No lote 19, vivem muitas vidas umas sobre as outras: a Mulher Gorda quer comprar jacintos e a filha, a Rapariga Magra, aceita tudo menos ficar igual à mãe. O Velho sabe que não pode deixar que a morte o apanhe a dormir, enquanto o Homem Desempregado não sabe como saciar a fome a não ser com a memória de refeições passadas. E, entre estes e outros, a vida passa: para uns, traz vinganças e ligações de amor e ódio; para outros, a apatia do que se deixou de sentir. Ao lado, o lote 17 é um buraco à espera de construção - buraco como o das vidas que o observam ao passar.
Não é propriamente fácil traçar uma linha geral para este livro - e, contudo, ela está lá. A história nasce de uma multiplicidade de fragmentos, de pequenos momentos das vidas das várias personagens, como que vistos pelo olhar de alguma entidade distante. E, ainda assim, é incrivelmente fácil entrar na vida destas pessoas, querer saber mais - sobre o que as move, sobre o que são, sobre o que perderam. Tornam-se próximas, talvez precisamente por serem vistas aos poucos - pois o que é a vida senão uma sucessão de fragmentos entrelaçados na memória?
Também fascinante é a forma como todos estes pequenos momentos estão escritos, com a brevidade sintética de quem se cinge ao estritamente essencial. Narram-se os factos, expressam-se os pensamentos e os sentimentos como eles são, sem grandes elaborações nem divagações extensas. E, no entanto, este estilo sintético e preciso abre portas a uma mais ampla complexidade: há frases que contém em si mesmas uma verdade tão vasta que é quase incrível que tenham mesmo tão poucas palavras. E essas frases que ficam na memória, associadas aos pedaços de vida que, no seu conjunto, moldam um todo maior que a soma das suas partes, são o que tornam este mundo de peculiaridades tão real - e tão estranhamente familiar.

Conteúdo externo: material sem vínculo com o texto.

/-- Settles O31: a fence, a SLEEPW and an OPFENCE each wait by what their model's wait says, and then make their own effect. -/
theorem waitingWords : Obligations.WaitingWords := by
  intro s st n q a b j c k l m x y p at_ done staged word
  refine ⟨sleep_over, fun hw hn => ?_, sleep_waits, fun ha hin => ⟨sleepw_met ha hin, fun w i hw hh hat => sleepw_reads ha hw hh hat,
      sleepw_waits ha hin⟩, region_result, regend_result, fence_nothing st s, fence_stages, fun _ => fence_acquires st c s, fun h hc => ?_,
    fun h hc => ?_, fun h => ?_, fun h hc => ?_, fun h => ?_⟩
  · rw [hn]
    exact sleep_zero hw
  · exact releases_of_fenceThen h (exec_fence_releasing (by decide) st c s) (toNat_ne_zero hc) fun z _ => rfl
  · refine releases_of_fenceThen (g := fun e => acquireGrp e s.cur c.toNat true) h (exec_fence_releasing (by decide) st c s)
      (toNat_ne_zero hc) fun z hz => ?_
    rw [hz]
    rfl
  · refine (exec_icinv st 0 l s).trans (issue_done h ((fenceThen_zero _ _ _).trans ?_))
    rw [cb_entered]
    rfl
  · exact releases_of_fenceThen h (exec_icinv st c l s) (toNat_ne_zero hc) fun z _ => rfl
  · refine ⟨fun hw => ?_, fun u hw => ?_⟩
    · refine (exec_opfence st s).trans (issue_waitFor (k := fun z => .done (portSees z (cb s).copy.tail)) h ?_ rfl)
      rw [wait_cp_entered, hw, cb_entered, cur_entered]
    · refine (exec_opfence st s).trans (issue_waitFor (k := fun z => .done (portSees z u)) h ?_ rfl)
      rw [wait_cp_entered, hw]

end Sys2Proof.Machine
end
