-- ==== Sys2Proof/Machine/Step.lean ====
section
/-! DEFINITION. One step (spec/10_state.md R34, R37): the block takes the next thing presented at its ports, if any, and
performs it whole. -/

namespace Sys2Proof.Machine

/-- One step: with nothing presented the block rests (log entry 5); a reset pulse resets it (R37); a request record is
decoded and performed (R34). -/
def step (s : State) : Host.Outcome State Fault Refusal :=
  match takeInput s with
  | .idle => .next s
  | .reset taken => .next taken.takeReset
  | .request r taken =>
    match decode r with
    | .ok i => exec i taken
    | .error e => turnAway e taken

/-- `s` with the request of a word of spec/opcode_table.json presented next (log entries 7 and 8). -/
def State.withFetchWord (s : State) (nbits w : Nat) : State :=
  s.present (tableRequest nbits w)

end Sys2Proof.Machine
end

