/-- R203: a request that ends with an error status emits no samples and writes no state, with the one exception of a failed
CONFIGURE. -/
def Obligations.ErrorsEmitNoSamplesAndWriteNoState : Prop :=
  ∀ (s t : State) (r : Request) (rest : List PortEvent) (resp : Response), s.inputs = .request r :: rest →
    step s = .next t → t.responses = s.responses ++ [resp] → resp.status ≠ .ok →
    resp.samples = [] ∧ t.inputs = rest ∧
      (SameRegisters t s ∨ ∃ R P : Word, decode r = .ok (.configure R P) ∧ t.mode = .unconfigured)

/-- R201: the status codes; codes 5 to 7 stand for no status. -/
def Obligations.StatusCodesAreNumberedAsSpecified : Prop :=
  Status.ok.code = 0 ∧ Status.maskLengthMismatch.code = 1 ∧ Status.configInvalid.code = 2 ∧
    Status.notConfigured.code = 3 ∧ Status.illegalRequest.code = 4 ∧ ∀ status : Status, status.code.toNat < 5

/-! ### CONFIGURE and the timing profile -/

/-- R130, R134: CONFIGURE in any state. A pair is valid when `R >= 1`, `P >= 1`, `P * R >= 10^6`, `12 * R >= 10^6` and
`floor(P * R / 10^6) < floor(R / 5000)`; a valid pair writes all ten elements and answers OK, any other sets MODE to
UNCONFIGURED and CFG_FS and the counts to `⊥`, keeps CFG_P and answers CONFIG_INVALID. No samples either way. -/
def Obligations.ConfigureWritesTheProfileOrDiscardsIt : Prop :=
  ∀ (s : State) (Rw Pw : Word) (R P : Int), R = Rw.toInt → P = Pw.toInt →
    ((1 ≤ R ∧ 1 ≤ P ∧ 1000000 ≤ P * R ∧ 1000000 ≤ 12 * R ∧ P * R / 1000000 < R / 5000) →
      exec (.configure Rw Pw) s = .next
        { mode := .ready, cfgFs := some Rw, cfgP := Pw,
          nPw := some (BitVec.ofInt 64 (P * R / 1000000)),
          nData0 := some (BitVec.ofInt 64 (2 * P * R / 1000000)),
          nData1 := some (BitVec.ofInt 64 (4 * P * R / 1000000)),
          nDelim := some (BitVec.ofInt 64 (12 * R / 1000000)),
          nRtcal := some (BitVec.ofInt 64 (6 * P * R / 1000000)),
          nTrcal8 := some (BitVec.ofInt 64 (R / 5000)),
          nTrcal643 := some (BitVec.ofInt 64 (R / 1875)),
          inputs := s.inputs, responses := s.responses ++ [⟨.ok, []⟩] }) ∧
    (¬(1 ≤ R ∧ 1 ≤ P ∧ 1000000 ≤ P * R ∧ 1000000 ≤ 12 * R ∧ P * R / 1000000 < R / 5000) →
      exec (.configure Rw Pw) s = .next
        { mode := .unconfigured, cfgFs := none, cfgP := s.cfgP, nPw := none, nData0 := none, nData1 := none,
          nDelim := none, nRtcal := none, nTrcal8 := none, nTrcal643 := none,
          inputs := s.inputs, responses := s.responses ++ [⟨.configInvalid, []⟩] })

/-- R131, R132, R133: each count is the exact value truncated: it is at most that value and less than one below it, so no
segment is longer than its nominal duration (R241). -/
def Obligations.CountsAreTheExactValuesTruncated : Prop :=
  ∀ R P : Int, 1 ≤ R → 1 ≤ P →
    (1000000 * pulseCount R P ≤ P * R ∧ P * R < 1000000 * (pulseCount R P + 1)) ∧
    (1000000 * data0Count R P ≤ 2 * P * R ∧ 2 * P * R < 1000000 * (data0Count R P + 1)) ∧
    (1000000 * data1Count R P ≤ 4 * P * R ∧ 4 * P * R < 1000000 * (data1Count R P + 1)) ∧
    (1000000 * rtcalCount R P ≤ 6 * P * R ∧ 6 * P * R < 1000000 * (rtcalCount R P + 1)) ∧
    (1000000 * delimCount R ≤ 12 * R ∧ 12 * R < 1000000 * (delimCount R + 1)) ∧
    (40000 * trcal8Count R ≤ 8 * R ∧ 8 * R < 40000 * (trcal8Count R + 1)) ∧
    (120000 * trcal643Count R ≤ 64 * R ∧ 64 * R < 120000 * (trcal643Count R + 1))

/-- R135: the order of the counts of a valid pair. -/
def Obligations.ValidCountsAreOrdered : Prop :=
  ∀ R P : Int, configValid R P = true →
    1 ≤ pulseCount R P ∧ pulseCount R P < data0Count R P ∧ data0Count R P < data1Count R P ∧
      data1Count R P < rtcalCount R P ∧ pulseCount R P < trcal8Count R ∧ trcal8Count R ≤ trcal643Count R ∧
      (rtcalCount R P = data0Count R P + data1Count R P ∨ rtcalCount R P = data0Count R P + data1Count R P + 1)

/-- R142 (conflict C2): exactly when the twice relations hold. The first holds when `P * R` is a multiple of 500,000, both
when it is a multiple of 1,000,000, and the first fails at `R = 1,062,500`, `P = 12`. (R142's own sentence on multiples of
500,000 is the next statement: log entry 15.) -/
def Obligations.TwiceRelationsHoldExactlyWhenTheFractionIsSmall : Prop :=
  (∀ R P : Int, 1 ≤ R → 1 ≤ P →
      (data1Count R P = 2 * data0Count R P ↔ (2 * P * R) % 1000000 < 500000) ∧
      (data0Count R P = 2 * pulseCount R P ↔ (P * R) % 1000000 < 500000) ∧
      (500000 ∣ P * R → data1Count R P = 2 * data0Count R P ∧ rtcalCount R P = data0Count R P + data1Count R P) ∧
      (1000000 ∣ P * R → data0Count R P = 2 * pulseCount R P)) ∧
    data0Count 1062500 12 = 25 ∧ data1Count 1062500 12 = 51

E há tantas vidas neste livro... Talvez seja também isso que o torna tão marcante. É que, ao acompanhar tantas personagens num livro tão breve, o autor realça precisamente aquilo que as torna únicas - e, ao mesmo tempo, o que nelas mais desperta interesse e empatia e solidariedade. No fundo, todas estas personagens têm algo de estranho - mas do tipo de estranheza que existe nos recantos mais cruéis da realidade. E, sendo certo que a vida não acaba no fim de uma história, também a história destas personagens não acaba: ficam coisas por dizer, futuros possíveis, bons ou maus. E este ponto de equilíbrio onde tudo termina - pondo fim a algumas coisas, mas deixando tantas outras por dizer - faz um estranho sentido nesta história em que todas as vidas são, por natureza, incompletas.
No fim, fica uma imagem intrigante: a de um livro que marca tanto por acontecimentos específicos como pela teia de sensações e de impressões que tece em torno deles. E é isto, aliás, que torna esta leitura tão memorável: um percurso que se faz vida nas pequenas coisas - e que continua no pensamento depois do fim.